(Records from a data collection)
————

theorem refuseSecure_keeps (h : Keeps P) {s : State} (id : Nat) (a : Nat) (len : Nat) (m : Master) (write : Bool) (hs : P s) : P (State.refuseSecure s id a len m write) := by
  unfold State.refuseSecure
  repeat' first
    | with_reducible assumption
    | intro _
    | with_reducible apply guestRefuse_keeps h
    | with_reducible apply noteSecmem_keeps h
    | with_reducible apply reply_keeps h
    | with_reducible apply ite_keeps
    | simp only [↓mk_iff h]
    | split

theorem memRead_keeps (h : Keeps P) {s : State} (m : Master) (a : Nat) (len : Nat) (hs : P s) : P (State.memRead s m a len) := by
  unfold State.memRead
  repeat' first
    | with_reducible assumption
    | intro _
    | (extract_lets +onlyGivenNames u; clear_value u)
    | with_reducible apply newReq_keeps h
    | with_reducible apply noteDecode_keeps h
    | with_reducible apply queueRead_keeps h
    | with_reducible apply refuseSecure_keeps h
    | with_reducible apply reply_keeps h
    | with_reducible apply ite_keeps
    | simp only [↓mk_iff h]
    | split

theorem tagPage_keeps (h : Keeps P) {s : State} (c : Nat) (w : World) (hs : P s) : P (State.tagPage s c w) := by
  unfold State.tagPage
  repeat' first
    | with_reducible assumption
    | intro _
    | with_reducible apply draw_keeps h
    | with_reducible apply tagMake_keeps h
    | with_reducible apply ite_keeps

theorem tagLines_keeps (h : Keeps P) {s : State} (m : Master) (a : Nat) (len : Nat) (hs : P s) : P (State.tagLines s m a len) := by
  unfold State.tagLines
  repeat' first
    | with_reducible assumption
    | intro _
    | with_reducible apply each_keeps
    | with_reducible apply tagMake_keeps h
    | with_reducible apply tagPage_keeps h
    | with_reducible apply ite_keeps
    | simp only [↓mk_iff h]
    | split

theorem execFabricRead_keeps (h : KeepsMem P) (t : ReadTarget) (len : Nat) {s : State} (hs : P s) {t' : State}
    (e : execFabricRead t len s = .next t') : P t' := by
  unfold execFabricRead at e
  injection e with e
  subst e
  repeat' first
    | with_reducible assumption
    | intro _
    | with_reducible apply barAccess_keeps h
    | with_reducible apply gridRead_keeps h.toKeeps
    | with_reducible apply memRead_keeps h.toKeeps
    | with_reducible apply refuseDebug_keeps h.toKeeps
    | with_reducible apply tagLines_keeps h.toKeeps
    | with_reducible apply ite_keeps
    | simp only [↓mk_iff h.toKeeps]
    | split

————

**EXERCISE DETAILS:** The stretch of entries above that starts with the line containing "apply newReq_keeps h" and goes on through the line containing "apply memRead_keeps h.toKeeps" is to be transcribed exactly, and no other line is to be transcribed.

**WRITTEN ANSWER:**
    | with_reducible apply newReq_keeps h
    | with_reducible apply noteDecode_keeps h
    | with_reducible apply queueRead_keeps h
    | with_reducible apply refuseSecure_keeps h
    | with_reducible apply reply_keeps h
    | with_reducible apply ite_keeps
    | simp only [↓mk_iff h]
    | split

theorem tagPage_keeps (h : Keeps P) {s : State} (c : Nat) (w : World) (hs : P s) : P (State.tagPage s c w) := by
  unfold State.tagPage
  repeat' first
    | with_reducible assumption
    | intro _
    | with_reducible apply draw_keeps h
    | with_reducible apply tagMake_keeps h
    | with_reducible apply ite_keeps

theorem tagLines_keeps (h : Keeps P) {s : State} (m : Master) (a : Nat) (len : Nat) (hs : P s) : P (State.tagLines s m a len) := by
  unfold State.tagLines
  repeat' first
    | with_reducible assumption
    | intro _
    | with_reducible apply each_keeps
    | with_reducible apply tagMake_keeps h
    | with_reducible apply tagPage_keeps h
    | with_reducible apply ite_keeps
    | simp only [↓mk_iff h]
    | split

theorem execFabricRead_keeps (h : KeepsMem P) (t : ReadTarget) (len : Nat) {s : State} (hs : P s) {t' : State}
    (e : execFabricRead t len s = .next t') : P t' := by
  unfold execFabricRead at e
  injection e with e
  subst e
  repeat' first
    | with_reducible assumption
    | intro _
    | with_reducible apply barAccess_keeps h
    | with_reducible apply gridRead_keeps h.toKeeps
    | with_reducible apply memRead_keeps h.toKeeps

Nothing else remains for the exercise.